Das spart Programmerzeit und der Programmierer muß über viele technische Details gar nicht so genau Bescheid wissen.

Funktionen für Bildlaufleisten oder Buttons , auf die man mit der Maus klicken kann , sind in solchen Toolkits wie der GTK Bibliothek oder der QT Bibliothek enthalten. Diese Funktionen muß der Programmierer nicht selbst programmieren.

Bei Linux sind das separate Dateien die mit installiert werden müssen, damit die Programme funktionieren. Deshalb gibt es auch Paketmanager wie APT, weil der Anwender nicht wissen kann , welche Dateien das sind.

Man kann ein Gnomeprogramme unter KDE starten, obwohl dieses Gnomeprogramm mit einer anderen Bbliothek programmiert wurde. Umgekehrt geht das auch unter Gnome.

Nur das Aussehen der Programme macht Probleme. Für KDE Anwender gibt es das Paket gtk-qt-engine, damit die Gnomeprogramme unter KDE aussehen wie KDE Programme. Bei Gnome weiß ich nicht so Bescheid.

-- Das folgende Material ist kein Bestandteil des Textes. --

/-- PATROL_SCRUB_VISIT (R434, R433, R134, R438): the scrubber reads one word of an SRAM. -/
def execPatrolScrubVisit (w : ScrubWord) (s : State) : Host.Outcome State Fault Refusal :=
  if ¬ s.isReady ∨ ¬ s.rb F.scrubEn then .next s
  else
    let bad := (s.inc F.sramUe 1).raise (pgMp 0) 3
    match w with
    | .clean => .next s
    | .corrected => .next ((s.inc F.sramCe 1).raise (pgMp 0) 2)
    | .cbsHalf n h l => .next (bad.cbsScrub n.val h.val l.toNat)
    | .csb c l => .next { bad with csbPoison := setIns s.csbPoison (c.val * 2 ^ 18 + l.toNat) }
    | .shared qm => .next (bad.sharedPoison qm)

end Sys2Proof.Machine
end

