/-- R318, R514 to R516, R518, R523, R525, R527, R529, R531, R539, R541, R554 and Table 15.2. -/
def Obligations.FirmwareCrashesAndRestarts : Prop :=
  (∀ g : Region, g.w = true → g.allows 4 = false) ∧
  (∀ (s : State) (n : Fin 4) (cause : Nat) (i : Instr), s.rb (F.dvRunning n.val) = true →
      ((∃ k : Fin 3, i = .droverCrash n k ∧ cause = k.val + 1) ∨
        (i = .droverSheepdogExpiry n ∧ cause = 4 ∧ s.toEpochs 1000000 ≤ (s.drover n.val).dog)) →
    ((s.boot.crashes.filter (fun e => decide (s.now - e < 2 ^ 20))).length < 2 → ∃ t, exec i s = .next t ∧ t.rb (F.dvRunning n.val) = false ∧
      t.rb (F.dvRestarting n.val) = true ∧ t.rf (F.dvCause n.val) = cause ∧ t.rf (F.dvCrashEpoch n.val) = s.now ∧
      t.rf (F.dvTotal n.val) = min 65535 (s.rf (F.dvTotal n.val) + 1) ∧
      (∀ k < 4, t.rf (F.dvWindow k) = (s.boot.crashes.filter (fun e => decide (s.now - e < 2 ^ 20))).length + 1) ∧
      t.mem = s.mem ∧ t.cmds = s.cmds ∧ ∀ k < 4, k ≠ n.val → t.rb (F.dvRunning k) = s.rb (F.dvRunning k)) ∧
    (2 ≤ (s.boot.crashes.filter (fun e => decide (s.now - e < 2 ^ 20))).length → ∃ t, exec i s = .next t ∧ t.afterReset 4)) ∧
  (∀ (s : State) (n : Fin 4) (k : Fin 3), s.rb (F.dvRunning n.val) = false → exec (.droverCrash n k) s = .next s ∧
    exec (.droverSheepdogExpiry n) s = .next s) ∧
  (∀ (s : State) (n : Fin 4), s.rb (F.dvRestarting n.val) = true →
    (∃ t, exec (.droverRestartDone n true) s = .next t ∧ t.rb (F.dvRunning n.val) = true ∧ t.rb (F.dvRestarting n.val) = false ∧
      t.rb (F.dvSlot n.val) = (s.drover n.val).slotB ∧ bit (t.rf (F.evRaw pgShm)) 7 = true ∧ t.mem = s.mem ∧ (t.drover n.val).component = none ∧
      (t.drover n.val).regions = (List.range 4).map (regionOf ((s.droverImage (s.drover n.val).slotB).elim 0 (fun i => i.2)) 0)) ∧
    ((s.boot.crashes.filter (fun e => decide (s.now - e < 2 ^ 20))).length < 2 → ∃ t, exec (.droverRestartDone n false) s = .next t ∧
      t.rb (F.dvRestarting n.val) = true ∧ t.rb (F.dvRunning n.val) = false ∧ t.rf (F.dvCause n.val) = 5)) ∧
  (∀ s : State, s.isReady = true → s.shepUp = true → s.toEpochs 200000000 ≤ s.boot.shepDog →
    (s.boot.shepRestart = none → ∃ t, exec (.shepherdSheepdogExpiry true) s = .next t ∧ t.boot.shepHalted = true ∧ t.rb F.mbPaused = true ∧
      t.boot.shepRestart = some s.now ∧ s.regsBut t [F.mbPaused.off] ∧ t.mem = s.mem ∧ t.cmds = s.cmds) ∧
    (∀ e, s.boot.shepRestart = some e → s.now - e < 2 ^ 20 → ∃ t, exec (.shepherdSheepdogExpiry true) s = .next t ∧ t.afterReset 5) ∧
    (∃ t, exec (.shepherdSheepdogExpiry false) s = .next t ∧ t.afterReset 5)) ∧
  (∀ s : State, s.boot.shepHalted = true → ∃ t, exec .shepherdRestartDone s = .next t ∧ t.boot.shepHalted = false ∧ t.rb F.mbPaused = false ∧
    bit (t.rf (F.evRaw pgShm)) 8 = true) ∧
  (∀ (s : State) (n : Fin 4), exec (.kickRegisterWrite none) s = .next { s with boot := { s.boot with shepDog := 0 } } ∧
    ∃ t, exec (.kickRegisterWrite (some n)) s = .next t ∧ (t.drover n.val).dog = 0 ∧ t.regs = s.regs ∧ t.mem = s.mem ∧ t.cmds = s.cmds ∧
      ∀ k, k ≠ n.val → t.drover k = s.drover k) ∧
  (∀ (s : State) (q : QNum) (c : Cmd) (d : Nat), (s.cmdsOf q.val).find? (fun c => c.phase == 4 && !c.acted && c.svc) = some c →
    c.duty = some d →
    (s.rb (F.dvRunning d) = false → s.rf (F.dvSvc d) < s.now - c.svcStart → ∃ t, exec (.dvSvcTimeout q) s = .next t ∧
      s.completes t c 0x71 ∧ s.onlyCmds t) ∧
    ((s.rb (F.dvRunning d) = true ∨ s.now - c.svcStart ≤ s.rf (F.dvSvc d)) → exec (.dvSvcTimeout q) s = .next s)) ∧
  (∀ (s : State) (q : QNum) (c : Cmd), (s.cmdsOf q.val).find? (fun c => c.phase == 4 && !c.acted && c.svc && c.shepSvc) = some c →
    (s.shepUp = false → exec (.shepherdServiceDone q) s = .next s) ∧
    (∀ u w bs, s.shepUp = true → c.opcode = 0x80 → s.setupCheck c = (.ok bs, u) →
      u.takeDrbg.2.ctxWrite 0 (c.fld 64 8 % 2 ^ 52 / 64 * 64)
        (ofNats (u.takeDrbg.2.keyRecord c.target (u.takeDrbg.1 % 2 ^ 256))) (.command c.qn c.slot) = (0, w) →
      ∃ t, exec (.shepherdServiceDone q) s = .next t ∧ t.rf (F.ctxState c.target) = 1 ∧ t.mem = w.mem ∧
        ∀ d ∈ t.cmds, d.qn = c.qn → d.slot = c.slot → d.phase = 5 ∧ d.status = 0)) ∧
  (∀ (s : State) (u : Update), s.shep.update = some u → u.shepherd = true → u.step = 2 → s.rf F.holdState = 0 → s.shep.stopping = false →
    s.pins.taHeld = [] → ∃ t, exec .shepherdUpdateResume s = .next t ∧ t.rb F.mbPaused = false ∧ t.shep.svnShep = u.svn ∧
      t.shep.update = none ∧ bit (t.rf (F.evRaw pgShm)) 8 = true ∧ t.mem = s.mem ∧
      (∀ d ∈ t.cmds, d.qn = u.qn → d.slot = u.slot → d.phase = 5 ∧ d.status = 0) ∧
      ((s.rf F.trust = 1 ∨ s.rf F.trust = 2) → s.shep.permit ≠ some u.digest → t.rf F.trust = 3 ∧ t.rf F.trustCause = 1) ∧
      ((s.rf F.trust = 1 ∨ s.rf F.trust = 2) → s.shep.permit = some u.digest → t.rf F.trust = s.rf F.trust ∧ t.shep.permit = none))

/-- R556 to R560 and Table 16.8. -/
def Obligations.HostLossHoldsAndAttachRestores : Prop :=
  (∀ s : State, s.isReady = true → s.rf F.hostState = 0 → s.rf F.hostLossEpochs ≠ 0 → s.reached .hostBeat (s.rf F.hostLossEpochs) = true →
    ∃ t, exec .hostLoss s = .next t ∧ bit (t.rf (F.evRaw 0)) 3 = true ∧
      (s.rf F.detachPolicy = 0 → t.rf F.hostState = 1 ∧ s.regsBut t [F.hostState.off, (F.evRaw 0).off] ∧ t.mem = s.mem ∧ t.cmds = s.cmds) ∧
      (s.rf F.detachPolicy = 1 → t.rf F.hostState = 2 ∧ ∀ n < 16, bit (t.core n).quiesceReq 1 = true)) ∧
  (∀ s : State, (s.rf F.hostState ≠ 0 ∨ s.rf F.hostLossEpochs = 0 ∨ s.reached .hostBeat (s.rf F.hostLossEpochs) = false) →
    exec .hostLoss s = .next s) ∧
  (∀ (s : State) (v : W32), (s.isReady = true → s.rf F.hostState = 0 → ∃ t, exec (.hostBeat v) s = .next t ∧ t.elapsed .hostBeat = some 0 ∧
      t.regs = s.regs ∧ t.mem = s.mem ∧ t.cmds = s.cmds ∧ t.pins = s.pins) ∧
    ((s.isReady = false ∨ s.rf F.hostState ≠ 0) → exec (.hostBeat v) s = .next s)) ∧
  (∀ (s : State) (w : W64), s.isReady = true → w.toNat ≠ s.rf F.attachToken → ∃ t, exec (.attachWrite w) s = .next t ∧
    t.rf F.badTokens = min 255 (s.rf F.badTokens + 1) ∧ t.rf F.hostState = s.rf F.hostState ∧ s.regsBut t [F.badTokens.off] ∧ t.mem = s.mem ∧
    t.pins = s.pins) ∧
  (∀ (s : State) (w : W64), s.isReady = true → w.toNat = s.rf F.attachToken → (s.rf F.hostState = 1 ∨ s.rf F.hostState = 3) →
    ∃ t l, exec (.attachWrite w) s = .next t ∧ t.rf F.hostState = 0 ∧ t.rf F.badTokens = 0 ∧ t.rf F.irqHeld = 0 ∧
      bit (t.rf (F.evRaw 0)) 4 = true ∧ t.elapsed .hostBeat = some 0 ∧
      t.pins.irqQ = s.pins.irqQ ++ ((List.range 64).filter (fun v => bit (s.rf F.irqHeld) v)).map
        (fun v => ⟨some v, s.rf (F.vecAddr v), s.rf (F.vecData v), none⟩) ++ l ∧
      (s.rf F.hostState = 1 → t.mem = s.mem ∧ t.cmds = s.cmds) ∧
      (s.rf F.hostState = 3 → t.rf F.holdState = 0 ∧ ∀ n < 16, bit (t.core n).quiesceReq 1 = false)) ∧
  (∀ (s : State) (w : W64), (s.isReady = false ∨ (w.toNat = s.rf F.attachToken ∧ (s.rf F.hostState = 0 ∨ s.rf F.hostState = 2))) →
    exec (.attachWrite w) s = .next { s with wlatch := tblDel s.wlatch 0x68 }) ∧
  (∀ (s : State) (v : Save) (b : Bool), s.rf F.hostState = 2 → s.isReady = true → s.newest = some (v, b) → v.preserve = true →
    v.superseded = false → (∀ t ∈ s.txns, t.op = 0) → (∀ r ∈ s.waiting, r.op = 0) → s.xing .hrp = true → ∃ t, exec .preserveMessage s = .next t ∧ t.rf F.hostState = 3 ∧
      t.pins = { s.pins with irqSent := ⟨none, s.rf F.preserveAddr, s.rf F.preserveData, none⟩ :: s.pins.irqSent } ∧
      s.regsBut t [F.hostState.off] ∧ t.mem = s.mem ∧ t.cmds = s.cmds) ∧
  (∀ s : State, (s.rf F.hostState ≠ 2 ∨ s.newest = none ∨ ∃ t ∈ s.txns, t.op ≠ 0) → exec .preserveMessage s = .next s) ∧
  (∀ s : State, exec (.attachFresh false) s = .next s) ∧
  (∀ s : State, s.isReady = true → ∃ t, exec (.attachFresh true) s = .next t ∧ t.afterReset 9 ∧
    ∀ v b, s.newest = some (v, b) → ∃ v', t.newest = some (v', b) ∧ v'.superseded = true)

Deshalb ist auch die Linux Standard Base wichtig , die eine Kompatibilität der Distributionen untereinander garantieren soll. Wenn ein fremdes Programm installiert wird, welches mit einer anderen Distribution programmiert wurde, verwendet dieses fremde Programm die gleichen Bibliotheken , die auch die distributionseigenen Programme verwenden.
Bei Unix fehlen diese Standards aus der Linux Standard Base, aber bei Linux hat man aus den Fehlern von Unix wahrscheinlich gelernt ;-).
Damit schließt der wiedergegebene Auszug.